Transformations hospitalières

Stop ou encore ?

« Les moyens étaient là, il n’y avait qu’à claquer des doigts pour les avoir, si on met de côté les moyens de protection et les médicaments(1)». Cette vision du futur de l’hôpital est-elle possible ? souhaitable ? Grève des urgences, démission collective des chefs de service, dénonciation récurrente du mal-être des soignants, difficultés à pourvoir les postes de direction…, le mécontentement des professionnels exerçant à l’hôpital public a largement précédé la crise sanitaire. L’ambition de transformation portée par le projet de loi « Ma santé 2022 », adopté à l’été 2019, venu couronner un large débat avec l’ensemble des acteurs de la santé, n’a pas paru apporter des réponses suffisamment fortes et immédiates à leurs difficultés quotidiennes. Différents plans d’urgence se sont succédé depuis, attestant que cette réforme structurelle n’avait pas infusé. Ces plans n’ont cependant pas plus convaincu, malgré les quelques milliards mis sur la table. 

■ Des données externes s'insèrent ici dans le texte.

/-- An instruction that pops first ends in stack-underflow where SP is too high (40_engine.md rule R151). -/
theorem exec_pops_underflows (hsp : s.params.memMax + 1 < s.regs.sp.toNat + 2) {i : Instr}
    (hi : (∃ r, i = .pop r) ∨ i = .popf ∨ i = .ret ∨ i = .iret) :
    ∃ t, exec i s = .next t ∧ t.arch = s.arch.faulting (.stackUnderflow s.regs.sp) ∧ devicesKept s t := by
  have hsteady := State.executing_steady hs
  obtain ⟨-, -, hu⟩ := hs
  have hpop := fails_pop hu rfl hsteady hsp
  rcases hi with ⟨r, rfl⟩ | rfl | rfl | rfl
  · exact exec_of_fails rfl (fails_bind hpop)
  · exact exec_of_fails rfl (fails_bind hpop)
  · exact exec_of_fails rfl (fails_bind hpop)
  · exact exec_of_fails rfl (fails_bind hpop)

/-- IRET whose second pop is out of bounds has replaced IP (49_return.md rule R307). -/
theorem exec_iret_underflows (hpop : s.canPop) (hsp : s.params.memMax + 1 < (s.regs.sp + 2).toNat + 2) :
    ∃ t, exec .iret s = .next t ∧
      t.arch = (s.arch.popped.putIp s.top).faulting (.stackUnderflow (s.regs.sp + 2)) ∧ devicesKept s t := by
  have hsteady := State.executing_steady hs
  obtain ⟨-, -, hu⟩ := hs
  refine exec_of_fails (m := endInterrupt) rfl ?_
  refine does_seq_fails (does_pop hu rfl hsteady hpop) fun _ ht hy => ?_
  refine does_seq_fails (does_setIp ht hy hsteady _) fun _ ht hy => ?_
  exact fails_bind (fails_pop ht hy hsteady hsp)

end

/-! ## The obligation -/

/-- Settles O27: an instruction ends with the first of its pushes or pops that faults, and so does the entry the poll makes. -/
theorem stackFaults : Obligations.StackFaults := by
  refine ⟨fun s hs => ⟨?firstPush, ?secondPush, ?firstPop, ?secondPop⟩, ?hardware⟩
  case firstPush => exact fun i v y f hi hf => exec_pushes_faults hs hi hf
  case secondPush => exact fun n y f h0 h3 h6 h7 hpush hf => exec_int_second_push_faults hs h0 h3 h6 h7 hpush hf
  case firstPop => exact fun hsp i hi => exec_pops_underflows hs hsp hi
  case secondPop =>
    intro hpop hsp
    obtain ⟨t, hnext, harch, hdev⟩ := exec_iret_underflows hs hpop hsp
    exact ⟨t, hnext, hdev, harch⟩
  case hardware =>
    intro s n pic y f hrun hcycle hhost hif hack hf
    obtain ⟨harch, hdev⟩ := finishCycle_takes_fails hhost hcycle hrun hif hack hf
    exact ⟨hdev, harch⟩

end Sys2Proof.Machine
end

section
/-! PROOF. The cycle: where no instruction stands at IP, what a step that closes a cycle has reported, and the engine halted
(40_engine.md rules R130 to R136). -/

namespace Sys2Proof.Machine

/-! ## The host's turn and the events around it -/

theorem hostTurn_undisturbed {s : State} (h : s.undisturbed = true) : (hostTurn s).undisturbed = true := by
  obtain ⟨-, -, -, -, -, hhost, -⟩ := hostTurn_calm h
  exact hhost

theorem hostTurn_latches {s : State} (h : s.undisturbed = true) : (hostTurn s).latches = s.latches := by
  obtain ⟨-, hlatches, -⟩ := hostTurn_noReset (State.noReset_of_undisturbed h)
  exact hlatches

/-- The host closes no cycle. -/
theorem hostTurn_closed_iff {s : State} (h : s.undisturbed = true) : (hostTurn s).cycle = .closed ↔ s.cycle = .closed := by
  obtain ⟨-, -, -, hcycle, -⟩ := hostTurn_calm h
  rcases hcycle with e | ⟨e, e'⟩ <;> simp [*]

/-- The host does not halt the engine. -/
theorem hostTurn_notHalted {s : State} (h : s.undisturbed = true) (hrun : ∀ why, s.run ≠ .halted why) (why : HaltReason) :
    (hostTurn s).run ≠ .halted why := by
  obtain ⟨-, -, hrun', -⟩ := hostTurn_calm h
  rcases hrun' with e | ⟨-, c, e⟩ <;> simp [e, hrun]

theorem devicesKept_trans {s t u : State} (hst : devicesKept s t) (hhost : s.host = [] → t.host = [])
    (htu : devicesKept t u) : devicesKept s u :=
  ⟨htu.1.trans hst.1, fun hquiet => (htu.2 (hhost hquiet)).trans (hst.2 hquiet)⟩

@[simp] theorem State.enterHalt_latches (s : State) : s.enterHalt.latches = s.latches := by
  unfold State.enterHalt; split <;> rfl
@[simp] theorem State.announceEnd_run (s : State) : s.announceEnd.run = s.run := by
  unfold State.announceEnd; split <;> rfl
@[simp] theorem State.announceEnd_host (s : State) : s.announceEnd.host = s.host := by
  unfold State.announceEnd; split <;> rfl
@[simp] theorem State.announceEnd_undisturbed (s : State) : s.announceEnd.undisturbed = s.undisturbed := by
  simp [State.undisturbed]

/-! ## The cycle without an instruction -/

/-- The state at the `cycle-start` event (40_engine.md rule R130). -/
def State.announceStart (s : State) : State := ({ s with cycle := .opened } : State).log [.cycleStart s.regs.ip]

/-- The state at the event of a fault (60_exceptions.md rule R330). -/
def State.announceFault (s : State) (f : Fault) : State :=
  ({ s with cycle := .ending (.fault f), faultRecord := some f } : State).log [.fault f]

theorem openCycle_calm {s : State} (h : s.undisturbed = true) : openCycle s = .ok () (hostTurn s.announceStart) :=
  emit_calm (s := { s with cycle := .opened }) h _

theorem raise_calm {s : State} (h : s.undisturbed = true) (f : Fault) :
    (raise f : Micro Unit) s = .error () (hostTurn (s.announceFault f)) := by
  simp only [raise, bind_apply, commit_apply]
  rw [emit_calm (by exact h)]
  rfl

/-- A cycle opened and a fault raised at once: nothing is fetched, so no latch is loaded (40_engine.md rule R131). -/
theorem openCycle_raise {s : State} (hu : s.undisturbed = true) (hrun : s.run ≠ .awaitChar none) (f : Fault) :
    ∃ q, (do openCycle; raise f : Micro Unit) s = .error () q ∧ q.arch = s.arch.open.faulting f ∧ devicesKept s q ∧
      hostOnly s q ∧ q.latches = s.latches ∧
      (s.host = [] → q.events = .fault f :: .cycleStart s.regs.ip :: s.events) := by
  have hstart : (hostTurn s.announceStart).undisturbed = true := hostTurn_undisturbed (s := s.announceStart) hu
  obtain ⟨q, hq, harch, hhost, hdev⟩ := does_seq_fails (k := fun _ => (raise f : Micro Unit)) (does_openCycle hu rfl hrun)
    fun _ ht hy => fails_raise ht hy ⟨hrun, by simp [Arch.open]⟩ f
  refine ⟨q, hq, harch, hdev, hhost, ?_⟩
  rw [bind_apply, openCycle_calm hu] at hq
  obtain rfl := (EStateM.Result.error.inj ((raise_calm hstart f).symm.trans hq)).2
  refine ⟨?latches, fun hquiet => ?events⟩
  case latches =>
    rw [hostTurn_latches (by exact hstart)]
    exact hostTurn_latches (s := s.announceStart) hu
  case events =>
    have hstart' : hostTurn s.announceStart = s.announceStart := hostTurn_nil hquiet
    rw [hstart', hostTurn_nil (by exact hquiet)]
    rfl

/-- The end of a cycle with outcome halt loads no latch and reports `cycle-end` (40_engine.md rule R134). -/
theorem finishCycle_ending_reports {s : State} {why : HaltReason} (hu : s.undisturbed = true) (hc : s.cycle = .ending why) :
    (finishCycle s).latches = s.latches ∧ (s.host = [] → (finishCycle s).events = .cycleEnd .halt :: s.events) := by
  have hend : finishCycle s = (hostTurn (s.log [.cycleEnd .halt])).enterHalt := by
    simp [finishCycle, endCycle, hc, State.announceEnd_ending hc]
  rw [hend, State.enterHalt_latches, State.enterHalt_events]
  exact ⟨hostTurn_latches hu, fun hquiet => by rw [hostTurn_nil (by exact hquiet)]; rfl⟩

/-! ## The end of a cycle -/

/-- From `s` to `x` the engine has stayed inside a cycle, running or waiting, under a host that ends no cycle. -/
def State.inCycleSince (s x : State) : Prop :=
  x.undisturbed = true ∧ x.cycle ≠ .closed ∧ (∀ why, x.run ≠ .halted why) ∧ (s.host = [] → x.host = []) ∧
    ∃ m, x.events = m ++ s.events

theorem hostTurn_inCycleSince {s x : State} (h : s.inCycleSince x) : s.inCycleSince (hostTurn x) := by
  obtain ⟨hu, hcycle, hrun, hquiet, m, hm⟩ := h
  obtain ⟨-, -, -, -, -, hu', hquiet'⟩ := hostTurn_calm hu
  obtain ⟨h, hh, -⟩ := hostTurn_events (State.noReset_of_undisturbed hu)
  exact ⟨hu', mt (hostTurn_closed_iff hu).mp hcycle, hostTurn_notHalted hu hrun, fun e => hquiet' (hquiet e),
    h ++ m, by rw [hh, hm, List.append_assoc]⟩

/-- No micro-operation closes a cycle or halts the engine. -/
theorem inCycleSince_invariant (s : State) : Invariant s.inCycleSince where
  regs _ _ h := h
  latches _ _ h := h
  run _ _ hr h := have ⟨hu, hcycle, _, hrest⟩ := h; ⟨hu, hcycle, hr, hrest⟩
  record _ _ h := h
  cycle _ _ hc h := have ⟨hu, _, hrest⟩ := h; ⟨hu, hc, hrest⟩
  draws _ _ h := h
  log _ es h :=
    have ⟨hu, hcycle, hrun, hquiet, m, hm⟩ := h
    ⟨hu, hcycle, hrun, hquiet, es.reverse ++ m, by simp [State.log, hm]⟩
  turn _ h := hostTurn_inCycleSince h
  write _ _ _ h _ _ := h
  device _ _ _ h := h
  serve _ _ _ h _ := h

/-- `t` has ended a cycle since `s`: `u` is the state at its `cycle-end`, the engine's last event (40_engine.md rule R134). -/
def State.endsCycle (s t : State) : Prop :=
  ∃ u m h, u.events = .cycleEnd (outcomeOf t.run) :: (m ++ s.events) ∧ t = (hostTurn u).enterHalt ∧
    t.events = h ++ u.events ∧ (∀ e ∈ h, e.ofModule = true) ∧ (s.host = [] → h = [])

/-- The outcome of a cycle that leaves the engine running or waiting (40_engine.md rule R130). -/
theorem outcomeOf_notHalted {r : Run} (h : ∀ why, r ≠ .halted why) : outcomeOf r = .continue := by
  cases r with
  | running => rfl
  | awaitChar c => rfl
  | halted why => exact absurd rfl (h why)

/-- A cycle with outcome continue is closed by its `cycle-end`, and the host's turn is all that follows. -/
theorem endCycle_opened_eq {x : State} (hu : x.undisturbed = true) (hc : x.cycle = .opened) :
    endCycle x = hostTurn x.announceEnd := by
  have hclosed : (hostTurn x.announceEnd).cycle = .closed :=
    (hostTurn_closed_iff (by simpa using hu)).mpr (by simp [State.announceEnd_opened hc])
  rw [endCycle_of (.inl hc), State.enterHalt_other (by simp [hclosed])]
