-- ==== Sys2Proof/Syntax.lean ====
section
/-! DEFINITION. The 16 commands of the core (30_encoding.md R61 to R63; the rows of spec/opcode_table.json). -/

namespace Sys2Proof

/-- A command. No constructor has an argument: a command has no immediate and no operand field (30_encoding.md R65). -/
inductive Instr where
  /-- ENC.ECB, 0x10 (45_modes.md R143). -/
  | encEcb
  /-- ENC.CBC, 0x11 (45_modes.md R145). -/
  | encCbc
  /-- ENC.OFB, 0x12 (45_modes.md R147). -/
  | encOfb
  /-- ENC.CFB, 0x13 (45_modes.md R149). -/
  | encCfb
  /-- DEC.ECB, 0x20 (45_modes.md R144). -/
  | decEcb
  /-- DEC.CBC, 0x21 (45_modes.md R146). -/
  | decCbc
  /-- DEC.OFB, 0x22 (45_modes.md R148). -/
  | decOfb
  /-- DEC.CFB, 0x23 (45_modes.md R150). -/
  | decCfb
  /-- KEXP, 0x30 (42_key_schedule.md R106). -/
  | kexp
  /-- ENCB, 0x40 (44_round_transform.md R130). -/
  | encb
  /-- DECB, 0x50 (44_round_transform.md R131). -/
  | decb
  /-- GFMUL, 0x60 (40_galois_field.md R84). -/
  | gfmul
  /-- XTIME, 0x70 (40_galois_field.md R83). -/
  | xtime
  /-- SBOX, 0x80 (41_sbox.md R94). -/
  | sbox
  /-- ISBOX, 0x90 (41_sbox.md R95). -/
  | isbox
  /-- CLONE, 0xA0 (43_blockview.md R117). -/
  | clone
deriving DecidableEq, Repr

end Sys2Proof
end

Force est de constater que ni « Ma santé 2022 », ni les plans d’urgence n’apportent de réponse aux quatre marqueurs principaux de cette rupture profonde entre le monde hospitalier public et les gouvernements successifs de ces dix ou quinze dernières années : un sentiment de déclassement et une perte de reconnaissance sociale symbolisés par un niveau de rémunération largement considéré comme insuffisant, souvent inférieur au privé, et très sensiblement en deçà de ce que l’on peut observer dans les pays développés. Ainsi, l’OCDE(2) montre-t-elle que, comparativement aux salaires moyens nationaux, la France est largement en queue des 29 pays de l’OCDE pour ce qui est de la rémunération des infirmiers/ères à l’hôpital. La moyenne OCDE se situe à 1,14 fois le salaire moyen ; la France est à 0,95 (Allemagne 1,13, Luxembourg 1,38). L’écart de rémunération pour les praticiens hospitaliers entre public et privé s’est également fortement accru, notamment pour les spécialités en tension ; la conviction profonde que le passage à la rémunération à l’activité (T2A, qui représente aujourd’hui environ les trois quarts du ...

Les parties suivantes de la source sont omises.